[DATASET CONTENT — start]
/-! ### evtMsgPf -/

@[simp] theorem evtMsgPf_part (s : State) (b p : Nat) : (evtMsgPf s b p).part = s.part := by unfold evtMsgPf; split <;> simp
@[simp] theorem evtMsgPf_now (s : State) (b p : Nat) : (evtMsgPf s b p).now = s.now := by unfold evtMsgPf; split <;> simp
@[simp] theorem evtMsgPf_nonce (s : State) (b p : Nat) : (evtMsgPf s b p).nonce = s.nonce := by unfold evtMsgPf; split <;> simp
@[simp] theorem evtMsgPf_regs (s : State) (b p : Nat) : (evtMsgPf s b p).regs = s.regs := by unfold evtMsgPf; split <;> simp
@[simp] theorem evtMsgPf_shadow (s : State) (b p : Nat) : (evtMsgPf s b p).shadow = s.shadow := by unfold evtMsgPf; split <;> simp
@[simp] theorem evtMsgPf_undef (s : State) (b p : Nat) : (evtMsgPf s b p).undef = s.undef := by unfold evtMsgPf; split <;> simp
@[simp] theorem evtMsgPf_bmk (s : State) (b p : Nat) : (evtMsgPf s b p).bmk = s.bmk := by unfold evtMsgPf; split <;> simp
@[simp] theorem evtMsgPf_ports (s : State) (b p : Nat) : (evtMsgPf s b p).ports = s.ports := by unfold evtMsgPf; split <;> simp
@[simp] theorem evtMsgPf_plats (s : State) (b p : Nat) : (evtMsgPf s b p).plats = s.plats := by unfold evtMsgPf; split <;> simp
@[simp] theorem evtMsgPf_fab (s : State) (b p : Nat) : (evtMsgPf s b p).fab = s.fab := by unfold evtMsgPf; split <;> simp
@[simp] theorem evtMsgPf_tstore (s : State) (b p : Nat) : (evtMsgPf s b p).tstore = s.tstore := by unfold evtMsgPf; split <;> simp
@[simp] theorem evtMsgPf_dst (s : State) (b p : Nat) : (evtMsgPf s b p).dst = s.dst := by unfold evtMsgPf; split <;> simp
@[simp] theorem evtMsgPf_srm (s : State) (b p : Nat) : (evtMsgPf s b p).srm = s.srm := by unfold evtMsgPf; split <;> simp
@[simp] theorem evtMsgPf_hbm (s : State) (b p : Nat) : (evtMsgPf s b p).hbm = s.hbm := by unfold evtMsgPf; split <;> simp
@[simp] theorem evtMsgPf_cdc (s : State) (b p : Nat) : (evtMsgPf s b p).cdc = s.cdc := by unfold evtMsgPf; split <;> simp
@[simp] theorem evtMsgPf_dma (s : State) (b p : Nat) : (evtMsgPf s b p).dma = s.dma := by unfold evtMsgPf; split <;> simp
@[simp] theorem evtMsgPf_devCtl (s : State) (b p : Nat) : (evtMsgPf s b p).devCtl = s.devCtl := by unfold evtMsgPf; split <;> simp
@[simp] theorem evtMsgPf_fns (s : State) (b p : Nat) : (evtMsgPf s b p).fns = s.fns := by unfold evtMsgPf; split <;> simp
@[simp] theorem evtMsgPf_twn (s : State) (b p : Nat) : (evtMsgPf s b p).twn = s.twn := by unfold evtMsgPf; split <;> simp
@[simp] theorem evtMsgPf_pwr (s : State) (b p : Nat) : (evtMsgPf s b p).pwr = s.pwr := by unfold evtMsgPf; split <;> simp
@[simp] theorem evtMsgPf_sec (s : State) (b p : Nat) : (evtMsgPf s b p).sec = s.sec := by unfold evtMsgPf; split <;> simp
@[simp] theorem evtMsgPf_logSeq (s : State) (b p : Nat) : (evtMsgPf s b p).logSeq = s.logSeq := by unfold evtMsgPf; split <;> simp
@[simp] theorem evtMsgPf_logOff (s : State) (b p : Nat) : (evtMsgPf s b p).logOff = s.logOff := by unfold evtMsgPf; split <;> simp
@[simp] theorem evtMsgPf_logCyc (s : State) (b p : Nat) : (evtMsgPf s b p).logCyc = s.logCyc := by unfold evtMsgPf; split <;> simp
@[simp] theorem evtMsgPf_logNow (s : State) (b p : Nat) : (evtMsgPf s b p).logNow = s.logNow := by unfold evtMsgPf; split <;> simp
@[simp] theorem evtMsgPf_pending (s : State) (b p : Nat) : (evtMsgPf s b p).pending = s.pending := by unfold evtMsgPf; split <;> simp

/-! ### noteRose -/


@[simp] theorem noteRose_part (s : State) (k : Nat) : (noteRose s k).part = s.part := rfl
@[simp] theorem noteRose_now (s : State) (k : Nat) : (noteRose s k).now = s.now := rfl
@[simp] theorem noteRose_nonce (s : State) (k : Nat) : (noteRose s k).nonce = s.nonce := rfl
@[simp] theorem noteRose_regs (s : State) (k : Nat) : (noteRose s k).regs = s.regs := rfl
@[simp] theorem noteRose_shadow (s : State) (k : Nat) : (noteRose s k).shadow = s.shadow := rfl
@[simp] theorem noteRose_undef (s : State) (k : Nat) : (noteRose s k).undef = s.undef := rfl
@[simp] theorem noteRose_bmk (s : State) (k : Nat) : (noteRose s k).bmk = s.bmk := rfl
@[simp] theorem noteRose_ports (s : State) (k : Nat) : (noteRose s k).ports = s.ports := rfl
@[simp] theorem noteRose_plats (s : State) (k : Nat) : (noteRose s k).plats = s.plats := rfl
@[simp] theorem noteRose_fab (s : State) (k : Nat) : (noteRose s k).fab = s.fab := rfl
@[simp] theorem noteRose_tstore (s : State) (k : Nat) : (noteRose s k).tstore = s.tstore := rfl
@[simp] theorem noteRose_dst (s : State) (k : Nat) : (noteRose s k).dst = s.dst := rfl
@[simp] theorem noteRose_srm (s : State) (k : Nat) : (noteRose s k).srm = s.srm := rfl
@[simp] theorem noteRose_hbm (s : State) (k : Nat) : (noteRose s k).hbm = s.hbm := rfl
@[simp] theorem noteRose_cdc (s : State) (k : Nat) : (noteRose s k).cdc = s.cdc := rfl
@[simp] theorem noteRose_dma (s : State) (k : Nat) : (noteRose s k).dma = s.dma := rfl
@[simp] theorem noteRose_devCtl (s : State) (k : Nat) : (noteRose s k).devCtl = s.devCtl := rfl
@[simp] theorem noteRose_fns (s : State) (k : Nat) : (noteRose s k).fns = s.fns := rfl
@[simp] theorem noteRose_twn (s : State) (k : Nat) : (noteRose s k).twn = s.twn := rfl
@[simp] theorem noteRose_pwr (s : State) (k : Nat) : (noteRose s k).pwr = s.pwr := rfl
@[simp] theorem noteRose_sec (s : State) (k : Nat) : (noteRose s k).sec = s.sec := rfl
@[simp] theorem noteRose_logSeq (s : State) (k : Nat) : (noteRose s k).logSeq = s.logSeq := rfl
@[simp] theorem noteRose_logOff (s : State) (k : Nat) : (noteRose s k).logOff = s.logOff := rfl
@[simp] theorem noteRose_logCyc (s : State) (k : Nat) : (noteRose s k).logCyc = s.logCyc := rfl
@[simp] theorem noteRose_logNow (s : State) (k : Nat) : (noteRose s k).logNow = s.logNow := rfl
@[simp] theorem noteRose_out (s : State) (k : Nat) : (noteRose s k).out = s.out := rfl
@[simp] theorem noteRose_pending (s : State) (k : Nat) : (noteRose s k).pending = s.pending := rfl

/-! ### raise -/

@[simp] theorem raise_part (s : State) (f : Fld) (o : Nat) : (raise s f o).part = s.part := by unfold raise; dsimp only; split <;> simp
@[simp] theorem raise_now (s : State) (f : Fld) (o : Nat) : (raise s f o).now = s.now := by unfold raise; dsimp only; split <;> simp
@[simp] theorem raise_nonce (s : State) (f : Fld) (o : Nat) : (raise s f o).nonce = s.nonce := by unfold raise; dsimp only; split <;> simp
@[simp] theorem raise_shadow (s : State) (f : Fld) (o : Nat) : (raise s f o).shadow = s.shadow := by unfold raise; dsimp only; split <;> simp
@[simp] theorem raise_undef (s : State) (f : Fld) (o : Nat) : (raise s f o).undef = s.undef := by unfold raise; dsimp only; split <;> simp
@[simp] theorem raise_bmk (s : State) (f : Fld) (o : Nat) : (raise s f o).bmk = s.bmk := by unfold raise; dsimp only; split <;> simp
@[simp] theorem raise_ports (s : State) (f : Fld) (o : Nat) : (raise s f o).ports = s.ports := by unfold raise; dsimp only; split <;> simp
@[simp] theorem raise_plats (s : State) (f : Fld) (o : Nat) : (raise s f o).plats = s.plats := by unfold raise; dsimp only; split <;> simp
@[simp] theorem raise_fab (s : State) (f : Fld) (o : Nat) : (raise s f o).fab = s.fab := by unfold raise; dsimp only; split <;> simp
@[simp] theorem raise_tstore (s : State) (f : Fld) (o : Nat) : (raise s f o).tstore = s.tstore := by unfold raise; dsimp only; split <;> simp
@[simp] theorem raise_dst (s : State) (f : Fld) (o : Nat) : (raise s f o).dst = s.dst := by unfold raise; dsimp only; split <;> simp
@[simp] theorem raise_srm (s : State) (f : Fld) (o : Nat) : (raise s f o).srm = s.srm := by unfold raise; dsimp only; split <;> simp
@[simp] theorem raise_hbm (s : State) (f : Fld) (o : Nat) : (raise s f o).hbm = s.hbm := by unfold raise; dsimp only; split <;> simp
@[simp] theorem raise_cdc (s : State) (f : Fld) (o : Nat) : (raise s f o).cdc = s.cdc := by unfold raise; dsimp only; split <;> simp
@[simp] theorem raise_dma (s : State) (f : Fld) (o : Nat) : (raise s f o).dma = s.dma := by unfold raise; dsimp only; split <;> simp
@[simp] theorem raise_devCtl (s : State) (f : Fld) (o : Nat) : (raise s f o).devCtl = s.devCtl := by unfold raise; dsimp only; split <;> simp
@[simp] theorem raise_fns (s : State) (f : Fld) (o : Nat) : (raise s f o).fns = s.fns := by unfold raise; dsimp only; split <;> simp
@[simp] theorem raise_twn (s : State) (f : Fld) (o : Nat) : (raise s f o).twn = s.twn := by unfold raise; dsimp only; split <;> simp
@[simp] theorem raise_pwr (s : State) (f : Fld) (o : Nat) : (raise s f o).pwr = s.pwr := by unfold raise; dsimp only; split <;> simp
@[simp] theorem raise_sec (s : State) (f : Fld) (o : Nat) : (raise s f o).sec = s.sec := by unfold raise; dsimp only; split <;> simp
@[simp] theorem raise_logSeq (s : State) (f : Fld) (o : Nat) : (raise s f o).logSeq = s.logSeq := by unfold raise; dsimp only; split <;> simp
@[simp] theorem raise_logOff (s : State) (f : Fld) (o : Nat) : (raise s f o).logOff = s.logOff := by unfold raise; dsimp only; split <;> simp
@[simp] theorem raise_logCyc (s : State) (f : Fld) (o : Nat) : (raise s f o).logCyc = s.logCyc := by unfold raise; dsimp only; split <;> simp
@[simp] theorem raise_logNow (s : State) (f : Fld) (o : Nat) : (raise s f o).logNow = s.logNow := by unfold raise; dsimp only; split <;> simp
@[simp] theorem raise_pending (s : State) (f : Fld) (o : Nat) : (raise s f o).pending = s.pending := by unfold raise; dsimp only; split <;> simp

/-! ### The error log -/

/-! ### vfSummary -/

@[simp] theorem vfSummary_part (s : State) (e : LogEnt) : (vfSummary s e).part = s.part := by unfold vfSummary; dsimp only; (repeat' split) <;> simp
@[simp] theorem vfSummary_now (s : State) (e : LogEnt) : (vfSummary s e).now = s.now := by unfold vfSummary; dsimp only; (repeat' split) <;> simp
@[simp] theorem vfSummary_nonce (s : State) (e : LogEnt) : (vfSummary s e).nonce = s.nonce := by unfold vfSummary; dsimp only; (repeat' split) <;> simp
@[simp] theorem vfSummary_shadow (s : State) (e : LogEnt) : (vfSummary s e).shadow = s.shadow := by unfold vfSummary; dsimp only; (repeat' split) <;> simp
@[simp] theorem vfSummary_undef (s : State) (e : LogEnt) : (vfSummary s e).undef = s.undef := by unfold vfSummary; dsimp only; (repeat' split) <;> simp
@[simp] theorem vfSummary_bmk (s : State) (e : LogEnt) : (vfSummary s e).bmk = s.bmk := by unfold vfSummary; dsimp only; (repeat' split) <;> simp
@[simp] theorem vfSummary_ports (s : State) (e : LogEnt) : (vfSummary s e).ports = s.ports := by unfold vfSummary; dsimp only; (repeat' split) <;> simp
@[simp] theorem vfSummary_plats (s : State) (e : LogEnt) : (vfSummary s e).plats = s.plats := by unfold vfSummary; dsimp only; (repeat' split) <;> simp
@[simp] theorem vfSummary_fab (s : State) (e : LogEnt) : (vfSummary s e).fab = s.fab := by unfold vfSummary; dsimp only; (repeat' split) <;> simp
@[simp] theorem vfSummary_tstore (s : State) (e : LogEnt) : (vfSummary s e).tstore = s.tstore := by unfold vfSummary; dsimp only; (repeat' split) <;> simp
@[simp] theorem vfSummary_dst (s : State) (e : LogEnt) : (vfSummary s e).dst = s.dst := by unfold vfSummary; dsimp only; (repeat' split) <;> simp
@[simp] theorem vfSummary_srm (s : State) (e : LogEnt) : (vfSummary s e).srm = s.srm := by unfold vfSummary; dsimp only; (repeat' split) <;> simp
@[simp] theorem vfSummary_hbm (s : State) (e : LogEnt) : (vfSummary s e).hbm = s.hbm := by unfold vfSummary; dsimp only; (repeat' split) <;> simp
@[simp] theorem vfSummary_cdc (s : State) (e : LogEnt) : (vfSummary s e).cdc = s.cdc := by unfold vfSummary; dsimp only; (repeat' split) <;> simp
@[simp] theorem vfSummary_dma (s : State) (e : LogEnt) : (vfSummary s e).dma = s.dma := by unfold vfSummary; dsimp only; (repeat' split) <;> simp
@[simp] theorem vfSummary_devCtl (s : State) (e : LogEnt) : (vfSummary s e).devCtl = s.devCtl := by unfold vfSummary; dsimp only; (repeat' split) <;> simp
@[simp] theorem vfSummary_fns (s : State) (e : LogEnt) : (vfSummary s e).fns = s.fns := by unfold vfSummary; dsimp only; (repeat' split) <;> simp
@[simp] theorem vfSummary_twn (s : State) (e : LogEnt) : (vfSummary s e).twn = s.twn := by unfold vfSummary; dsimp only; (repeat' split) <;> simp
@[simp] theorem vfSummary_pwr (s : State) (e : LogEnt) : (vfSummary s e).pwr = s.pwr := by unfold vfSummary; dsimp only; (repeat' split) <;> simp
@[simp] theorem vfSummary_sec (s : State) (e : LogEnt) : (vfSummary s e).sec = s.sec := by unfold vfSummary; dsimp only; (repeat' split) <;> simp
@[simp] theorem vfSummary_logSeq (s : State) (e : LogEnt) : (vfSummary s e).logSeq = s.logSeq := by unfold vfSummary; dsimp only; (repeat' split) <;> simp
@[simp] theorem vfSummary_logOff (s : State) (e : LogEnt) : (vfSummary s e).logOff = s.logOff := by unfold vfSummary; dsimp only; (repeat' split) <;> simp
@[simp] theorem vfSummary_logCyc (s : State) (e : LogEnt) : (vfSummary s e).logCyc = s.logCyc := by unfold vfSummary; dsimp only; (repeat' split) <;> simp
@[simp] theorem vfSummary_logNow (s : State) (e : LogEnt) : (vfSummary s e).logNow = s.logNow := by unfold vfSummary; dsimp only; (repeat' split) <;> simp
@[simp] theorem vfSummary_pending (s : State) (e : LogEnt) : (vfSummary s e).pending = s.pending := by unfold vfSummary; dsimp only; (repeat' split) <;> simp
[DATASET CONTENT — finish]
◆ **WHAT THIS TASK INVOLVES**
Search the records for the string "regs" and, wherever a line contains it, please copy that line.

◆ **RESULT BELOW**
@[simp] theorem evtMsgPf_regs (s : State) (b p : Nat) : (evtMsgPf s b p).regs = s.regs := by unfold evtMsgPf; split <;> simp
@[simp] theorem noteRose_regs (s : State) (k : Nat) : (noteRose s k).regs = s.regs := rfl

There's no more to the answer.